Dr Arunabha Ghosh, Chief Executive of the CEEW, highlights in the study that most of the clean energy innovations deployed in rural India – except solar-powered irrigation systems – are at an early, pre-commercial stage, and generate limited revenues.

Key to success

“Scaling up [clean energy innovation] deployment needs [a] robust support ecosystem, enabling large pilots for such technologies to prove their commercial viability and unlock support from investors, policymakers and financiers,” Dr Ghosh writes.

From a technical perspective, cost and efficiency improvements are a priority.

The farming sector is more difficult to reach due to low utilization rates of agricultural equipment and the high capital expenditure of clean energy solutions, according to the CEEW study.

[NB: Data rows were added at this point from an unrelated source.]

-- ==== Sys2Proof/Laws/Memory.lean ====
section
/-! SUPPORT. The laws of memory: a read after a write, and the canonical form under every memory operation. -/

namespace Sys2Proof.Machine

theorem Memory.get_put_other {a b : Nat} (h : b ≠ a) (v : Byte) (m : Memory) :
    Memory.get b (Memory.put a v m) = Memory.get b m := by
  induction m with
  | nil => by_cases hv : v = unlistedByte <;> simp [Memory.put, Memory.get, hv, h]
  | cons c rest ih =>
    obtain ⟨d, w⟩ := c
    unfold Memory.put
    split
    · split <;> simp [Memory.get, h]
    · split
      · next e =>
        subst e
        split <;> simp [Memory.get, h]
      · simp [Memory.get, ih]

theorem Memory.get_below {low a : Nat} {m : Memory} (h : Memory.wfFrom low m = true) (ha : a < low) :
    Memory.get a m = unlistedByte := by
  induction m generalizing low with
  | nil => rfl
  | cons c rest ih =>
    obtain ⟨d, w⟩ := c
    simp only [Memory.wfFrom, Bool.and_eq_true, decide_eq_true_eq] at h
    rw [Memory.get, if_neg (by omega)]
    exact ih h.2 (by omega)

theorem Memory.get_put_same {low a : Nat} {m : Memory} (h : Memory.wfFrom low m = true) (v : Byte) :
    Memory.get a (Memory.put a v m) = v := by
  induction m generalizing low with
  | nil => by_cases hv : v = unlistedByte <;> simp [Memory.put, Memory.get, hv]
  | cons c rest ih =>
    obtain ⟨d, w⟩ := c
    have hw := h
    simp only [Memory.wfFrom, Bool.and_eq_true, decide_eq_true_eq] at h
    unfold Memory.put
    split
    · next hlt =>
      split
      · next hv =>
        rw [hv, Memory.get, if_neg (by omega)]
        exact Memory.get_below h.2 (by omega)
      · simp [Memory.get]
    · split
      · next hlt he =>
        subst he
        split
        · next hv => rw [hv]; exact Memory.get_below h.2 (by omega)
        · simp [Memory.get]
      · next hlt hne =>
        rw [Memory.get, if_neg hne]
        exact ih h.2

theorem Memory.wfFrom_mono {low low' : Nat} {m : Memory} (hl : low ≤ low') (h : Memory.wfFrom low' m = true) :
    Memory.wfFrom low m = true := by
  cases m with
  | nil => rfl
  | cons c rest =>
    obtain ⟨d, w⟩ := c
    simp only [Memory.wfFrom, Bool.and_eq_true, decide_eq_true_eq] at h ⊢
    exact ⟨⟨⟨by omega, h.1.1.2⟩, h.1.2⟩, h.2⟩

theorem Memory.wfFrom_put {low a : Nat} {m : Memory} (h : Memory.wfFrom low m = true) (hl : low ≤ a)
    (ha : a < 65536) (v : Byte) : Memory.wfFrom low (Memory.put a v m) = true := by
  induction m generalizing low with
  | nil => by_cases hv : v = unlistedByte <;> simp [Memory.put, Memory.wfFrom, hv, hl, ha]
  | cons c rest ih =>
    obtain ⟨d, w⟩ := c
    have hw := h
    simp only [Memory.wfFrom, Bool.and_eq_true, decide_eq_true_eq] at h
    obtain ⟨⟨⟨h1, h2⟩, h3⟩, h4⟩ := h
    unfold Memory.put
    split
    · next hlt =>
      split
      · exact hw
      · next hv =>
        simp only [Memory.wfFrom, Bool.and_eq_true, decide_eq_true_eq]
        exact ⟨⟨⟨hl, ha⟩, hv⟩, ⟨⟨⟨by omega, h2⟩, h3⟩, h4⟩⟩
    · split
      · next hlt he =>
        subst he
        split
        · exact Memory.wfFrom_mono (by omega) h4
        · next hv =>
          simp only [Memory.wfFrom, Bool.and_eq_true, decide_eq_true_eq]
          exact ⟨⟨⟨hl, ha⟩, hv⟩, h4⟩
      · next hlt hne =>
        simp only [Memory.wfFrom, Bool.and_eq_true, decide_eq_true_eq]
        exact ⟨⟨⟨h1, h2⟩, h3⟩, ih h4 (by omega)⟩

/-- A write keeps the canonical form. -/
theorem Memory.wf_write {m : Memory} (h : m.wf = true) (a : Word) (v : Byte) : (m.write a v).wf = true :=
  Memory.wfFrom_put h (Nat.zero_le _) a.isLt v

/-- A read gives what was last written (`20_memory.md` R42). -/
theorem Memory.read_write_same {m : Memory} (h : m.wf = true) (a : Word) (v : Byte) : (m.write a v).read a = v :=
  Memory.get_put_same h v

/-- A write leaves every other address alone; no premise on the list of cells. -/
theorem Memory.read_write_other {a b : Word} (h : b ≠ a) (m : Memory) (v : Byte) : (m.write a v).read b = m.read b :=
  Memory.get_put_other (fun e => h (BitVec.eq_of_toNat_eq e)) v m

/-- Only `ram` keeps a written byte. -/
theorem State.poke_eq (s : State) (a : Word) (v : Byte) :
    s.poke a v = if s.kindAt a = .ram then s.mem.write a v else s.mem := by
  unfold State.poke
  cases s.kindAt a <;> simp

/-- Every write of the machine keeps the canonical form. -/
theorem State.wf_poke {s : State} (h : s.mem.wf = true) (a : Word) (v : Byte) : (s.poke a v).wf = true := by
  rw [State.poke_eq]
  split
  · exact Memory.wf_write h a v
  · exact h

/-- A write leaves every other address alone. -/
theorem State.read_poke_other {a b : Word} (h : b ≠ a) (s : State) (v : Byte) : (s.poke a v).read b = s.mem.read b := by
  rw [State.poke_eq]
  split
  · exact Memory.read_write_other h s.mem v
  · rfl

/-- Where the map has `rom`, `absent` or `device`, no write changes anything. -/
theorem State.poke_of_not_ram {s : State} {a : Word} (h : s.kindAt a ≠ .ram) (v : Byte) : s.poke a v = s.mem := by
  rw [State.poke_eq, if_neg h]

/-- Where the map has `ram`, a read gives what was written. -/
theorem State.read_poke_same {s : State} (hw : s.mem.wf = true) {a : Word} (h : s.kindAt a = .ram) (v : Byte) :
    (s.poke a v).read a = v := by
  rw [State.poke_eq, if_pos h]
  exact Memory.read_write_same hw a v

end Sys2Proof.Machine
end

Clean energy solutions for agriculture could be made economically viable by reducing battery costs and developing cost-effective, super-efficient and small motors. Energy efficiency could play a critical role in making such solutions economically viable.

Impact on the economy

Clean energy innovations could boost India’s rural economy by providing reliable energy access to farmers and micro-enterprises. This would not only create new livelihood opportunities but also improve productivity, product value, and incomes.

Sanchit Waray – Programme Associate at the CEEW and lead author of the study – writes: “Clean energy and energy efficiency innovations could complement the government’s household electrification efforts under the Saubhagya scheme by bridging gaps in electricity supply and powering rural income generating activities. By increasing rural incomes, these innovations could become the catalyst for improving household energy consumption, further amplifying the effectiveness of Saubhagya.”

The Saubhagya scheme aims to electrify all Indian households and is only two months short of the December deadline set by Prime Minister Narendra Modi to achieve its ambitious target.